Oleh: Mashud Azikin
(Environmental Activist and Chairman of Manggala Tanpa Sekat)
Intens.id – Indonesia adalah rumah bagi lebih dari 1.300 kelompok etnis, ratusan bahasa daerah, dan aneka rupa adat istiadat yang terhampar dari Sabang hingga Merauke. Keberagaman ini sering disebut sebagai kekayaan, namun dalam kenyataannya, keberagaman juga bisa menjadi tantangan — terutama ketika narasi pemersatu tak lagi kuat bergema.
Selama ini, kita mengenal semboyan “Bhinneka Tunggal Ika” — berbeda-beda tetapi tetap satu. Namun, apa makna semboyan itu dalam praktik sosial hari ini? Apakah ia cukup kuat menahan gempuran polarisasi, intoleransi, dan fragmentasi sosial yang semakin marak?
Sintesa Budaya: Bukan Sekadar Toleransi
Yang kita butuhkan saat ini bukan hanya toleransi. Toleransi cenderung pasif — membiarkan yang lain hidup berbeda tanpa ikut serta membangun jembatan. Yang kita perlukan adalah sintesa budaya: sebuah upaya aktif untuk mempertemukan nilai-nilai luhur dari berbagai budaya lokal menjadi kekuatan kolektif bangsa.
Sintesa budaya bukan berarti menyeragamkan, melainkan merangkai dan menyelaraskan. Ibarat sebuah orkestra, setiap budaya memainkan alat musiknya masing-masing, tapi semua berpadu dalam satu harmoni.
Misalnya, falsafah Bugis tentang Siri’ na Pacce (harga diri dan empati), semangat Gotong Royong Jawa, Moloopu dari Gorontalo, hingga Mapalus dari Minahasa — semuanya punya akar yang kuat dalam solidaritas sosial. Jika dikumpulkan dan dijahit dalam satu narasi kebangsaan, maka akan lahir wajah Indonesia yang lebih otentik dan berdaya.
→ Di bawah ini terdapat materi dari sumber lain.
/-- R185, R187 to R189: a slot that is the refresher's refreshes and hands the next one over unless every slot refreshes. In
a window marked idle, with background scrubbing and no copy waiting, the walker's segment is read: clean words stay,
corrected ones are rewritten, uncorrectable ones are stored poisoned; the walker advances. -/
def Obligations.RefreshAndScrub : Prop :=
  (∀ (p : PCore) (s : State), (s.core p).vault.selfRefresh = false → (s.core p).vault.handed = false →
    ∃ t, exec (.refreshSlot p) s = .next t ∧ (t.core p).vault.refreshPtr = (s.core p).vault.refreshPtr + 1 ∧
      (t.core p).vault.handed = !bit (t.reg (Reg.VLT_SCRUB_STAT p)) 23 ∧ OnlyWords s t p []) ∧
  (∀ (p : PCore) (s : State), (s.core p).vault.selfRefresh = false → s.rd (Reg.VLT_CFG p) 1 0 = 1 →
    s.marked p 2 = true → (s.core p).vault.noise = [] → (∀ e < 8, (s.reg (Reg.VLT_REMAP p e)).getLsbD 62 = false) → s.rd (Reg.VLT_SCRUB_STAT p) 18 0 < 524287 →
    ∃ t, exec (.scrubSlot p true) s = .next t ∧
      t.rd (Reg.VLT_SCRUB_STAT p) 18 0 = s.rd (Reg.VLT_SCRUB_STAT p) 18 0 + 1 ∧
      OnlyWords s t p (segmentWords (s.rd (Reg.VLT_SCRUB_STAT p) 18 0)) ∧
      ∀ w ∈ segmentWords (s.rd (Reg.VLT_SCRUB_STAT p) 18 0), t.vget p w =
        match (decodeWord (s.vget p w)).1 with
        | .clean => s.vget p w
        | .corrected _ => (decodeWord (s.vget p w)).2
        | .uncorrectable => encodeWord (s.vget p w).data ((s.vget p w).md ||| 1))

/-- R193, R319, R448: the other ways into a vault. In test mode RAW_WRITE stores the 288 bits of the registers exactly and
RAW_READ brings a stored word into them with the decoder's finding; in a window that the deal marks for the host a waiting read is answered with the
decoded word and its poison, and a waiting write of a word stores it with its check bytes. -/
def Obligations.TestModeAndHostWindow : Prop :=
  (∀ (p : PCore) (s : State) (w : BitVec 25), s.coreState p ∈ [CS_STOPPED, CS_FAULTED, CS_SPARE, CS_RETIRED] →
    s.startAccepted = false →
    (∃ t, exec (.rawWrite p true w) s = .next t ∧ OnlyWords s t p [w.toNat] ∧
      (∀ j < 4, (t.vget p w.toNat).bits.extractLsb' (64 * j) 64 = s.reg (Reg.VLT_TEST_DATA p j)) ∧
      (t.vget p w.toNat).bits.extractLsb' 256 32 = (s.reg (Reg.VLT_TEST_META p)).extractLsb' 0 32) ∧
    (∃ t, exec (.rawRead p true w) s = .next t ∧ OnlyWords s t p [] ∧
      (∀ j < 4, t.reg (Reg.VLT_TEST_DATA p j) = (s.vget p w.toNat).bits.extractLsb' (64 * j) 64) ∧
      (t.reg (Reg.VLT_TEST_META p)).extractLsb' 0 32 = (s.vget p w.toNat).bits.extractLsb' 256 32 ∧
      t.rd (Reg.VLT_TEST_CTL p) 15 14 = (match (decodeWord (s.vget p w.toNat)).1 with
        | .clean => 0 | .corrected _ => 1 | .uncorrectable => 2))) ∧
  (∀ (p : PCore) (s : State) (off : Nat), s.marked p 1 = true → (s.core p).vault.noise = [] → off < 2 ^ 30 → off % 32 = 0 →
    (s.host.accesses = [(s.lcoreOf p, .read off 32)] →
      ∃ t, exec (.hostWindow p) s = .next t ∧ t.host.accesses = [] ∧ OnlyWords s t p [] ∧
        t.sent = .readData off (leBytes 32 (readBack (s.vget p (off / 32))).1.toNat) [(readBack (s.vget p (off / 32))).2]
          :: s.sent) ∧
    (∀ (d : List Byte) (x : Bool), d.length = 32 → s.host.accesses = [(s.lcoreOf p, .write off d x)] →
      ∃ t, exec (.hostWindow p) s = .next t ∧ t.host.accesses = [] ∧ OnlyWords s t p [off / 32] ∧
        t.vget p (off / 32) = encodeWord (BitVec.ofNat 256 (leNat d)) (metaByte 0 false x)))

/-- R203, R205, R210, R211: IBRUN goes on with the run that follows the context due in the in-bank operation at the head of the
queue: of the blocks that are left of it the next n + 1, and in them, for each word of its range, the word computed from the
decoded operands is written, with IBW set, the destination's generation and the operands' poison; no other word changes. -/
def Obligations.InBankRunWrites : Prop :=
  ∀ (p : PCore) (s : State) (x : Xfer) (op : Nat) (f : Fmt) (tab : Nat) (dst a b : List Nat) (v : W64) (seq : Bool)
    (n : BitVec 6) (cut : Bool) (y : IbCommand),
    (s.core p).xq = [x] → x.op = .ibop op f tab dst a b v seq → (s.core p).vault.awaiting = false →
    let cs := ibCommands op f tab dst a b v seq
    let at_ := x.done + contextCount (cs.drop x.done)
    cs[at_]? = some y → dst.Nodup → (∀ w ∈ dst, w < 2 ^ 25) → op < 8 →
    (ibReadsA op = true → a.length = dst.length) → (ibReadsB op = true → b.length = dst.length) →
    (∀ i j : Nat, ∀ w u, dst[i]? = some w → ((ibReadsA op = true ∧ a[j]? = some u) ∨ (ibReadsB op = true ∧ b[j]? = some u)) →
      i ≠ j → u ≠ w) →
    (∀ i j : Nat, i < dst.length → j < dst.length → dst.getD i 0 / 8 = dst.getD j 0 / 8 →
      (ibReadsA op = true → a.getD i 0 / 8 = a.getD j 0 / 8) ∧ (ibReadsB op = true → b.getD i 0 / 8 = b.getD j 0 / 8)) →
    let blocks := ibBlocks dst y.items
    let is := ((blocks.drop x.part).take (n.toNat + 1)).flatten
    ∃ t, exec (.ibrun ⟨p, n, cut⟩) s = .next t ∧ OnlyWords s t p (is.map fun i => dst.getD i 0) ∧
      (∀ i ∈ is,
        let xa := readBack (s.vget p (a.getD i 0))
        let xb := readBack (s.vget p (b.getD i 0))
        let d := decodeWord (s.vget p (dst.getD i 0))
        let za : BitVec 256 := if ibReadsA op then xa.1 else 0
        let zb : BitVec 256 := if ibReadsB op then xb.1 else 0
        t.vget p (dst.getD i 0) = encodeWord (ibWord op f (s.tableByte p tab) v za zb)
          (metaByte (match d.1 with | .uncorrectable => 0 | _ => d.2.gen) true
            ((ibReadsA op && xa.2) || (ibReadsB op && xb.2)))) ∧
      (x.part + n.toNat + 1 < blocks.length → (t.core p).xq =
        [{ x with done := at_, part := x.part + n.toNat + 1, going := !cut, fails := 0 }]) ∧
      (blocks.length ≤ x.part + n.toNat + 1 → (t.core p).xq =
        if cs.length ≤ at_ + 1 then [] else [{ x with done := at_ + 1, part := 0, going := false, fails := 0 }])

/-- R212 to R215: the return bus serves the slice after the one it served last that has something to send: its count of lost
reports first, else its oldest report, which is handled; a report of a correction is counted. A report that times out is
dropped and counted as lost. -/
def Obligations.InBankReports : Prop :=
  (∀ (p : PCore) (s : State) (k : Fin 8), (s.core p).ib.nextSlice = some k →
    let q := (s.core p).ib.slices[k.val]
    (q.lost ≠ 0 → ∃ t, exec (.ibReport p true) s = .next t ∧ OnlyWords s t p [] ∧ (t.core p).ib.last = k ∧
      (t.core p).ib.slices[k.val] = { q with lost := 0 } ∧
      t.rd (Reg.IB_ERR_CNT p) 63 48 = min 65535 (s.rd (Reg.IB_ERR_CNT p) 63 48 + q.lost)) ∧
    (∀ r rest, q.lost = 0 → q.queue = r :: rest → ∃ t, exec (.ibReport p true) s = .next t ∧ OnlyWords s t p [] ∧
      (t.core p).ib.last = k ∧ (t.core p).ib.slices[k.val] = { q with queue := rest } ∧
      (r.kind = 0 → t.rd (Reg.IB_ERR_CNT p) 15 0 = min 65535 (s.rd (Reg.IB_ERR_CNT p) 15 0 + 1)) ∧
      (r.kind = 1 → t.rd (Reg.IB_ERR_CNT p) 31 16 = min 65535 (s.rd (Reg.IB_ERR_CNT p) 31 16 + 1)) ∧
      (r.kind = 2 → t.rd (Reg.IB_ERR_CNT p) 47 32 = min 65535 (s.rd (Reg.IB_ERR_CNT p) 47 32 + 1)))) ∧
  (∀ (p : PCore) (s : State) (k : Fin 8) (r : IbReport) (rest : List IbReport),
    (s.core p).ib.slices[k.val].queue = r :: rest →
    ∃ t, exec (.ibReportTimeout p k) s = .next t ∧ OnlyWords s t p [] ∧ RegsBut [] s t ∧
      (t.core p).ib.slices[k.val] = { queue := rest, lost := min 63 ((s.core p).ib.slices[k.val].lost + 1) })

/-- R216, R220, R196, R195: host writes of activation tables, of the KV layout and of the sequence tables store the bits that
are RW, in the states in which they may; nothing else changes. -/
def Obligations.TableWrites : Prop :=
  (∀ (p : PCore) (k : Fin 16) (w : Fin 256) (v : W64) (s : State), w.val < 132 →
    s.coreState p ∈ [CS_STOPPED, CS_FAULTED, CS_SPARE, CS_RETIRED] → s.rd (Reg.CORE_PWR p) 5 4 = 0 →
    ∃ t, exec (.ibTabWrite p k w v) s = .next t ∧ t.reg (Reg.IB_TAB p k.val w.val) = v ∧
      RegsBut [Reg.IB_TAB p k.val w.val] s t ∧ CoresBut [] s t ∧ PiecesBut [] s t) ∧
  (∀ (p : PCore) (tok : Bool) (v : W64) (s : State), s.coreState p ≠ CS_RUNNING → s.coreState p ≠ CS_HELD →
    let a := if tok then Reg.IB_KV_TOK p else Reg.IB_KV_CFG p
    ∃ t, exec (.kvLayoutWrite p tok v) s = .next t ∧
      (∀ i < 64, (t.reg a).getLsbD i = writtenBits (s.reg a) v (if tok then [(31, 0)] else [(63, 16), (0, 0)]) i) ∧
      RegsBut [a] s t ∧ CoresBut [] s t ∧ PiecesBut [] s t) ∧
  (∀ (dir : Bool) (w : Tower) (i : BitVec 16) (v : W64) (s : State), (dir = true → i.toNat < 4096) →
    let a := if dir then Reg.TBL_SEQ_DIR w i.toNat else Reg.TBL_SEQ_PAGE w i.toNat
    let m := if dir then [(63, 63), (47, 32), (15, 0)] else [(31, 30), (19, 0)]
    (s.dealRuns = false → ∃ t, exec (.seqEntryWrite dir w i v) s = .next t ∧
      (∀ j < 64, (t.reg a).getLsbD j = writtenBits (s.seqRead a) v m j) ∧ RegsBut [a] s t ∧ CoresBut [] s t ∧
      PiecesBut [] s t) ∧
    (s.dealRuns = true → ∃ t, exec (.seqEntryWrite dir w i v) s = .next t ∧
      (∀ j < 64, (t.seqRead a).getLsbD j = writtenBits (s.seqRead a) v m j) ∧ RegsBut [] s t ∧ CoresBut [] s t ∧
      PiecesBut [.seat] s t))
Pendidikan dan Media Sebagai Mediator Sintesa
Sayangnya, pendidikan kita masih terlalu Jakarta-sentris. Kurikulum nasional belum cukup memberi ruang bagi budaya lokal untuk tampil sebagai sumber pengetahuan dan karakter. Padahal, budaya lokal bukan sekadar pelajaran muatan daerah, melainkan fondasi identitas bangsa.
Media massa pun sering kali lebih tertarik mengangkat budaya luar atau budaya populer yang dangkal, ketimbang menggali kedalaman kearifan lokal. Kita butuh lebih banyak dokumenter budaya, program televisi yang mengedukasi, dan konten digital yang menginspirasi anak muda mencintai akar budayanya.
Sintesa Budaya = Investasi Masa Depan Bangsa
Negara-negara maju seperti Jepang, Korea Selatan, dan India menjadikan budayanya sebagai kekuatan lunak (soft power) yang memperkuat ekonomi, diplomasi, hingga identitas nasional. Mereka tidak ragu menjual “kebanggaan lokal” ke dunia internasional.
Indonesia pun bisa — asal kita mulai dari dalam, dari niat untuk menyatukan mozaik budaya yang kita miliki. Sintesa budaya adalah jalan menuju bangsa yang tidak hanya besar karena jumlah penduduknya, tetapi kuat karena identitas dan jati dirinya.
Saatnya kita berhenti melihat perbedaan sebagai ancaman. Sudah waktunya kita bergerak dari toleransi menuju sintesa, dari hidup berdampingan menuju hidup saling menguatkan.
Karena hanya dengan sintesa budaya, Indonesia bisa benar-benar menjadi bangsa yang bersatu dalam keberagaman, bukan sekadar dalam semboyan, tapi dalam kenyataan.